Lernen Sie die 365nm UV-Härtungslampe kennen: Entwickelt für Geschwindigkeit
Folgendes ist entscheidend bei dieser Lampe: Sie ist für den realen Einsatz auf Produktionslinien konzipiert, wo jede Sekunde zählt und die Zykluszeiten in Millisekunden gemessen werden.
Wir haben sie für schnelle Blitze entwickelt – nicht für lange, ausgedehnte Belichtungen. Es geht darum, den optimalen Punkt zu treffen, an dem Polymere jedes Mal korrekt vernetzt werden. Die große Herausforderung besteht darin, die Leistung auch nach Zehntausenden von An-/Ausschaltzyklen konstant zu halten, ohne dass die Lichtintensität nachlässt.
Was steckt drin: Leistung und technische Daten
Um diese Leistung zu erreichen, arbeitet die Lampe mit Hochspannung – etwa 400V. Das erzeugt den intensiven Lichtbogen, der in einem kompakten Rohr konzentriert ist.
Viel Leistung in einem kleinen Bauraum.

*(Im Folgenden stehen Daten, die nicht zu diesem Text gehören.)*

-- ==== Sys2Proof/Tests/Slice0.lean ====
section
/-! SUPPORT. Tests: expected results are those of spec/95_test_vectors.md (named V.., P.., S..) or words written
out from the tables of spec/30_encoding.md. The second half shows, for each obligation with hypotheses, a
state and operands that meet them. -/

namespace Sys2Proof.Tests
open Sys2Proof Sys2Proof.Machine

/-- The defaults of the vectors, with the two OPEN numbers of V01 and R161 written out. -/
def cfg : Config := { Config.default with cfgMaxHz := 8000000, tWakePulse := 20 }

/-- The premise of the vectors: SEQ idle after INIT, the target idle and binary, draws of undefined
bits 0; the first busy window lets one opportunity pass. -/
def s0 : State := { State.reset with
  cfg := cfg
  seq := { Seq.reset with pc := .idle, clkHz := 8000000, trace := [.cs1, .clk 8000000] }
  tgt := { Tgt.reset with free := ⟨List.replicate 8 0, [⟨some 1, true⟩, ⟨some 0, false⟩], 0⟩ } }

/-- The same with page 1 holding `DE AD` at its start and `01 02` at its end. -/
def sData : State := { s0 with tgt := { s0.tgt with
  main := [(512, 0xDE), (513, 0xAD), (1022, 0x01), (1023, 0x02)] } }

/-- A chip in native page mode. -/
def sNative : State := { s0 with tgt := { s0.tgt with nvBinary := false } }

/-- A target busy with a piece of work, its window ending as `f` says. -/
def busy (w : Work) (f : Fate) : State :=
  { s0 with tgt := { s0.tgt with mode := .busy, pending := some w, fate := f } }

/-- A target in another mode. -/
def inMode (m : Mode) : State := { s0 with tgt := { s0.tgt with mode := m } }

/-- SEQ in the poll loop of a running switch of a native chip. -/
def polling (c : Caller) (f : Fate) : State := { s0 with
  tgt := { s0.tgt with mode := .busy, pending := some .nvcfg, fate := f, nvBinary := false }
  seq := { s0.seq with pc := .polling cfg c } }

/-- SEQ in the poll loop of SETBINARYPAGESIZE after a chip in ultra-deep power-down has faulted; the bytes
drawn next begin with `b`. -/
def faulty (b : Byte) : State := { s0 with
  tgt := { s0.tgt with mode := .udpd, nvBinary := false, free := ⟨b :: List.replicate 8 0, [], 0⟩ }
  tgtFault := some .commandWhilePoweredDown
  seq := { s0.seq with pc := .polling cfg .host } }

/-- The next state of an outcome. -/
def after : Host.Outcome State Fault Refusal → Option State
  | .next t => some t
  | .fault _ => none
  | .refused _ => none

/-- The fault of an outcome. -/
def faultOf : Host.Outcome State Fault Refusal → Option Fault
  | .next _ => none
  | .fault f => some f
  | .refused _ => none

/-- What an outcome added to the bus trace of `s0`, and the response. -/
def shows (o : Host.Outcome State Fault Refusal) : Option (List BusEvent × Option Response) :=
  (after o).map fun t => (t.seq.trace.drop 2, t.seq.resp)

/-- The target an outcome leaves. -/
def tgtOf (o : Host.Outcome State Fault Refusal) : Option Tgt := (after o).map (·.tgt)

/-- What an outcome leaves in the host's buffer. -/
def bufOf (o : Host.Outcome State Fault Refusal) : Option (List Byte) := (after o).map (·.seq.hostBuf)

theorem next_of_after {o : Host.Outcome State Fault Refusal} (h : (after o).isSome = true) :
    ∃ t, o = .next t := by
  cases o with
  | next t => exact ⟨t, rfl⟩
  | fault _ => simp [after] at h
  | refused _ => simp [after] at h

/-! ### Well-formedness: the one check, on each constructor that has it -/

theorem test_wf_refuses_readPage : Instr.wellFormed cfg (.readPage 0 65536) = false := by decide
theorem test_wf_refuses_writePage :
    Instr.wellFormed { cfg with sizeW := 1 } (.writePage 0 [1, 2]) = false := by decide
theorem test_wf_refuses_writeBuffer :
    Instr.wellFormed { cfg with sizeW := 1 } (.writeBuffer 0 [1, 2]) = false := by decide
theorem test_wf_takes_the_largest_size : Instr.wellFormed cfg (.readPage 0 65535) = true := by decide
theorem test_wf_refuses_equal_opcodes : Config.wf { cfg with opcIdRead := 0xD7 } = false := by decide
theorem test_wf_refuses_short_pulse : Config.wf { cfg with tWakePulse := 19 } = false := by decide

/-! ### Decoding: one word for every constructor, from R71 and R74 to R80 -/

theorem test_decode_init : decode cfg (.host 0x00000000000 []) = .ok .init := by decide
theorem test_decode_getStatus : decode cfg (.host 0x00000000001 []) = .ok .getStatus := by decide
theorem test_decode_getId : decode cfg (.host 0x00000000002 []) = .ok .getId := by decide
/-- V32 -/
theorem test_decode_readPage :
    decode cfg (.host 0x00040003FE3 []) = .ok (.readPage 0x0003FE 4) := by decide
/-- V46; the buffer is longer than the request -/
theorem test_decode_writePage :
    decode cfg (.host 0x00020005FF4 [0x11, 0x22, 0x33]) = .ok (.writePage 0x0005FF [0x11, 0x22]) := by
  decide
/-- V53 -/
theorem test_decode_writeBuffer :
    decode cfg (.host 0x00020001FF5 [0x44, 0x55]) = .ok (.writeBuffer 0x1FF [0x44, 0x55]) := by decide
/-- V56 -/
theorem test_decode_bufferToMemory :
    decode cfg (.host 0x00000008006 []) = .ok (.bufferToMemory 0x000800) := by decide
/-- V59 -/
theorem test_decode_erasePage :
    decode cfg (.host 0x0000FFFE007 []) = .ok (.erasePage 0xFFFE00) := by decide
theorem test_decode_isReady : decode cfg (.host 0x00000000008 []) = .ok .isReady := by decide
theorem test_decode_isErrorFlagged :
    decode cfg (.host 0x00000000009 []) = .ok .isErrorFlagged := by decide
theorem test_decode_setBinaryPageSize :
    decode cfg (.host 0x0000000000A []) = .ok .setBinaryPageSize := by decide
theorem test_decode_enterUdpd : decode cfg (.host 0x0000000000B []) = .ok .enterUdpd := by decide
theorem test_decode_exitUdpd : decode cfg (.host 0x0000000000C []) = .ok .exitUdpd := by decide
/-- V70 -/
theorem test_decode_reserved :
    decode cfg (.host 0x0000000000D []) = .ok .reserved13 ∧
    decode cfg (.host 0x0000000000E []) = .ok .reserved14 ∧
    decode cfg (.host 0x0000000000F []) = .ok .reserved15 := by decide
theorem test_decode_wStatus : decode cfg (.wire [0xD7, 0, 0]) = .ok .wStatus := by decide
theorem test_decode_wId : decode cfg (.wire [0x9F, 0, 0, 0]) = .ok .wId := by decide
theorem test_decode_wPsz : decode cfg (.wire [0x3D, 0x2A, 0x80, 0xA6]) = .ok .wPsz := by decide
theorem test_decode_wRead :
    decode cfg (.wire [0xD2, 0x00, 0x03, 0xFE, 9, 9, 9, 9, 0, 0]) = .ok (.wRead 0x0003FE 2) := by decide
theorem test_decode_wProg :
    decode cfg (.wire [0x82, 0x00, 0x04, 0x00, 0xA5]) = .ok (.wProg1 0x000400 [0xA5]) ∧
    decode cfg (.wire [0x85, 0x00, 0x04, 0x00]) = .ok (.wProg2 0x000400 []) := by decide
theorem test_decode_wBufw :
    decode cfg (.wire [0x84, 0x00, 0x01, 0x00, 0x11]) = .ok (.wBufw1 0x000100 [0x11]) ∧
    decode cfg (.wire [0x87, 0x00, 0x00, 0xFF, 0x33]) = .ok (.wBufw2 0x0000FF [0x33]) := by decide
theorem test_decode_wB2m :
    decode cfg (.wire [0x83, 0x00, 0x06, 0x00]) = .ok (.wB2m1 0x000600) ∧
    decode cfg (.wire [0x86, 0x00, 0x08, 0x00]) = .ok (.wB2m2 0x000800) := by decide
theorem test_decode_wErase :
    decode cfg (.wire [0x81, 0x00, 0x06, 0x00]) = .ok (.wErase 0x000600) := by decide
theorem test_decode_wUdpd : decode cfg (.wire [0x79]) = .ok .wUdpd := by decide
theorem test_decode_wWake : decode cfg (.wire []) = .ok .wWake := by decide
/-- R88: what no command is. -/
theorem test_decode_refuses :
    decode cfg (.wire [0xD7, 0]) = .error .wrongLength ∧
    decode cfg (.wire [0x83, 0, 6, 0, 0]) = .error .wrongLength ∧
    decode cfg (.wire [0xD2, 0, 0, 0, 0, 0, 0]) = .error .wrongLength ∧
    decode cfg (.wire [0x3D, 0x2A, 0x80, 0xA7]) = .error .wrongPageSizeSequence ∧
    decode cfg (.wire [0xB9]) = .error .unknownOpcode ∧
    decode cfg (.host 0x100000000001 []) = .error .wordTooWide ∧
    decode cfg (.host 0x00020005FF4 [0x11]) = .error .bufferTooShort := by decide

/-! ### The status word: S1, S2, V19, V1A -/

theorem test_status_fields :
    ready 0x8000 = true ∧ ready 0x7FFF = false ∧ error 0x0020 = true ∧ error 0xFFDF = false ∧
    idCode 0x3C00 = 0b1111 ∧ binary 0x3C00 = false ∧ binary 0x0100 = true ∧ ready 0x0100 = false := by
  decide
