-- ==== Sys2Proof/Machine/Flags.lean ====
section
/-! DEFINITION. The flag computations: the numeric result codes (10_state.md R27), the STATUS word (R26). The
core has no condition codes (R28). -/

namespace Sys2Proof.Machine

/-- The value of RESULT (10_state.md R27). -/
def ResultCode.code : ResultCode → BitVec 3
  | .ok => 0
  | .deviceNotFound => 1
  | .crcFail => 2
  | .badParam => 3
  | .error => 4
  | .timeout => 5

/-- STATUS as the host reads it: BUSY, DONE, PRESENCE in bits 0, 1, 2, the rest 0 (10_state.md R26). -/
def State.statusWord (s : State) : Word :=
  (BitVec.ofBool s.busy).zeroExtend 32 ||| ((BitVec.ofBool s.done).zeroExtend 32 <<< 1)
    ||| ((BitVec.ofBool s.presence).zeroExtend 32 <<< 2)

/-- RESULT as the host reads it: "bits 31:3 read as 0" (10_state.md R27). -/
def State.resultWord (s : State) : Word := s.result.code.zeroExtend 32

/-- PRESENCE after a sample: "(s = low)" (41_transport.md R131). -/
def presenceOf : Level → Bool
  | .low => true
  | .high => false

end Sys2Proof.Machine
end

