-- ==== Sys2Proof/Machine/Dispatch.lean ====
section
/-! DEFINITION. The meaning of every operation, one arm per constructor. -/

namespace Sys2Proof.Machine

def exec (i : Instr) (s : State) : Host.Outcome State Fault Refusal :=
  match i with
  | .crc8Compute n => Sys2Proof.Machine.execCrc8Compute n s
  | .crc8Check e n => Sys2Proof.Machine.execCrc8Check e n s
  | .reset => Sys2Proof.Machine.execReset s
  | .writeBit v => Sys2Proof.Machine.execWriteBit v s
  | .readBit => Sys2Proof.Machine.execReadBit s
  | .writeByte x => Sys2Proof.Machine.execWriteByte x s
  | .readByte => Sys2Proof.Machine.execReadByte s
  | .touchByte x => Sys2Proof.Machine.execTouchByte x s
  | .touchBlock n => Sys2Proof.Machine.execTouchBlock n s
  | .devicePresent => Sys2Proof.Machine.execDevicePresent s
  | .readRom c => Sys2Proof.Machine.execReadRom c s
  | .readSerialNumber c => Sys2Proof.Machine.execReadSerialNumber c s
  | .startVoltageConversion => Sys2Proof.Machine.execStartVoltageConversion s
  | .startTemperatureConversion => Sys2Proof.Machine.execStartTemperatureConversion s
  | .readPage p => Sys2Proof.Machine.execReadPage p s
  | .writePage p => Sys2Proof.Machine.execWritePage p s
  | .hasVoltageData c => Sys2Proof.Machine.execHasVoltageData c s
  | .hasTemperatureData c => Sys2Proof.Machine.execHasTemperatureData c s
  | .readVoltage c => Sys2Proof.Machine.execReadVoltage c s
  | .readTemperature c => Sys2Proof.Machine.execReadTemperature c s
  | .copyInProgress => Sys2Proof.Machine.execCopyInProgress s
  | .readThreshold c => Sys2Proof.Machine.execReadThreshold c s
  | .getIca c => Sys2Proof.Machine.execGetIca c s
  | .getCapacity c => Sys2Proof.Machine.execGetCapacity c s
  | .selectInputSource v c => Sys2Proof.Machine.execSelectInputSource v c s
  | .enableIad => Sys2Proof.Machine.execEnableIad s
  | .disableIad => Sys2Proof.Machine.execDisableIad s
  | .enableCa => Sys2Proof.Machine.execEnableCa s
  | .disableCa => Sys2Proof.Machine.execDisableCa s
  | .enableShadowEe => Sys2Proof.Machine.execEnableShadowEe s
  | .disableShadowEe => Sys2Proof.Machine.execDisableShadowEe s
  | .writeThreshold v => Sys2Proof.Machine.execWriteThreshold v s
  | .decodeTemperature => Sys2Proof.Machine.execDecodeTemperature s
  | .decodeVoltage => Sys2Proof.Machine.execDecodeVoltage s
  | .decodeCurrent => Sys2Proof.Machine.execDecodeCurrent s
  | .decodeCapacity => Sys2Proof.Machine.execDecodeCapacity s

end Sys2Proof.Machine
end

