-- ==== Sys2Proof/Machine/Sequencer.lean ====
section
/-! DEFINITION. The sequencer at the granularity of 10_state.md R30: which statements an operation is, one statement at
a time, and running on from any position. -/

namespace Sys2Proof.Machine

/-- The fixed statement sequence of each operation (10_state.md R30, 20_memory.md R77). -/
def sequenceOf : Instr → List Stmt
  | .crc8Compute n => seqCrc8Compute n
  | .crc8Check e n => seqCrc8Check e n
  | .reset => seqReset
  | .writeBit v => seqWriteBit v
  | .readBit => seqReadBit
  | .writeByte x => seqWriteByte x
  | .readByte => seqReadByte
  | .touchByte x => seqTouchByte x
  | .touchBlock n => seqTouchBlock n
  | .devicePresent => seqDevicePresent
  | .readRom c => seqReadRom c
  | .readSerialNumber c => seqReadSerialNumber c
  | .startVoltageConversion => seqStartVoltageConversion
  | .startTemperatureConversion => seqStartTemperatureConversion
  | .readPage p => seqReadPage p
  | .writePage p => seqWritePage p
  | .hasVoltageData c => seqHasVoltageData c
  | .hasTemperatureData c => seqHasTemperatureData c
  | .readVoltage c => seqReadVoltage c
  | .readTemperature c => seqReadTemperature c
  | .copyInProgress => seqCopyInProgress
  | .readThreshold c => seqReadThreshold c
  | .getIca c => seqGetIca c
  | .getCapacity c => seqGetCapacity c
  | .selectInputSource v c => seqSelectInputSource v c
  | .enableIad => seqEnableIad
  | .disableIad => seqDisableIad
  | .enableCa => seqEnableCa
  | .disableCa => seqDisableCa
  | .enableShadowEe => seqEnableShadowEe
  | .disableShadowEe => seqDisableShadowEe
  | .writeThreshold v => seqWriteThreshold v
  | .decodeTemperature => seqDecodeTemperature
  | .decodeVoltage => seqDecodeVoltage
  | .decodeCurrent => seqDecodeCurrent
  | .decodeCapacity => seqDecodeCapacity

/-- One step of the sequencer: at most one slot (R30). At a freshly issued word it decodes; a reserved word completes
with BadParam (30_encoding.md R100). -/
def State.tick (s : State) : State :=
  match s.seq with
  | .idle => s
  | .issued =>
    match decode s.cmd with
    | .ok i => { s with seq := .running (sequenceOf i) }
    | .error _ => s.fail .badParam
  | .running [] => settle (.go, s)
  | .running (m :: ms) =>
    match doStmt m s with
    | (.go, s') => { s' with seq := .running ms }
    | r => settle r
  | .polling q c [] => { s with pollcnt := s.pollcnt + 1, seq := .running (finalRead q c) }
  | .polling q c (m :: ms) =>
    match doStmt m s with
    | (.go, s') => { s' with seq := .polling q c ms }
    | (_, s') => s'.pollAgain q c

/-- Run on from a position inside an operation to its end, or to the end of the poll it is in. -/
def State.runOn (s : State) : State :=
  match s.seq with
  | .idle => s
  | .issued => s.tick
  | .running k => runOp k s
  | .polling q c k => pollOnce q c k s

/-- `n` steps of the sequencer. -/
def State.ticks : Nat → State → State
  | 0, s => s
  | n + 1, s => State.ticks n s.tick

end Sys2Proof.Machine
end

Deshalb müssen die Komponenten robust ausgelegt sein. Das bedeutet widerstandsfähige Elektroden und eine Zündtechnik, die zuverlässig funktioniert.
Die Lampe selbst ist etwa 300mm lang, was gerade ausreicht, um den erforderlichen Härtungsbereich abzudecken. Keine Energieverschwendung. Nur fokussierte Lichtleistung und ein Bauraum, der sich leicht in Ihre Anlage integrieren lässt.
Das Geheimnis: Eine Kathode, die mithalten kann
Die Kathode ist das zentrale Bauteil. Sie wurde mit niedriger thermischer Trägheit konstruiert, was bedeutet, dass sie keine Wärme speichert.
Weniger gespeicherte Wärme sorgt für schnelle Abkühlung. Damit ist die Kathode nahezu sofort wieder bereit für den nächsten Zündimpuls. So sind Zehntausende schneller Blitze ohne Überhitzung möglich.
Die Kathode ist verschleißfest ausgelegt – sie widersteht der Erosion, die bei Hochspannungspulsen gewöhnliche Elektroden beschädigt. Die Geometrie ist so optimiert, dass der Lichtbogen stabil bleibt, Schuss für Schuss.
Warum das auf der Produktionslinie wichtig ist
In der Fertigung zeigt die Lampe ihre Stärken bei hochzyklischer Blitzhärtung. Zum Beispiel bei Klebstoffen, Beschichtungen oder Dünnschichtverklebungen – überall dort, wo keine Trocknungszeiten akzeptiert werden können.
Da die Lampe zwischen den Impulsen kühl bleibt, bleibt die Intensität vom ersten bis zum tausendsten Einsatz konstant. Keine Überraschungen, keine Nachkalibrierung während des Betriebs. Sie liefert verlässliche Leistung unter Belastung.
Der Nachteil dabei ist, dass der Betrieb mit hoher Intensität eine beträchtliche lokale Wärmeentwicklung erzeugt. Daher sind eine geeignete Kühlung und eine sichere elektrische Isolierung der Ausrüstung erforderlich. So bleiben Lampe und umliegende Bauteile sicher und im spezifizierten Betriebsbereich.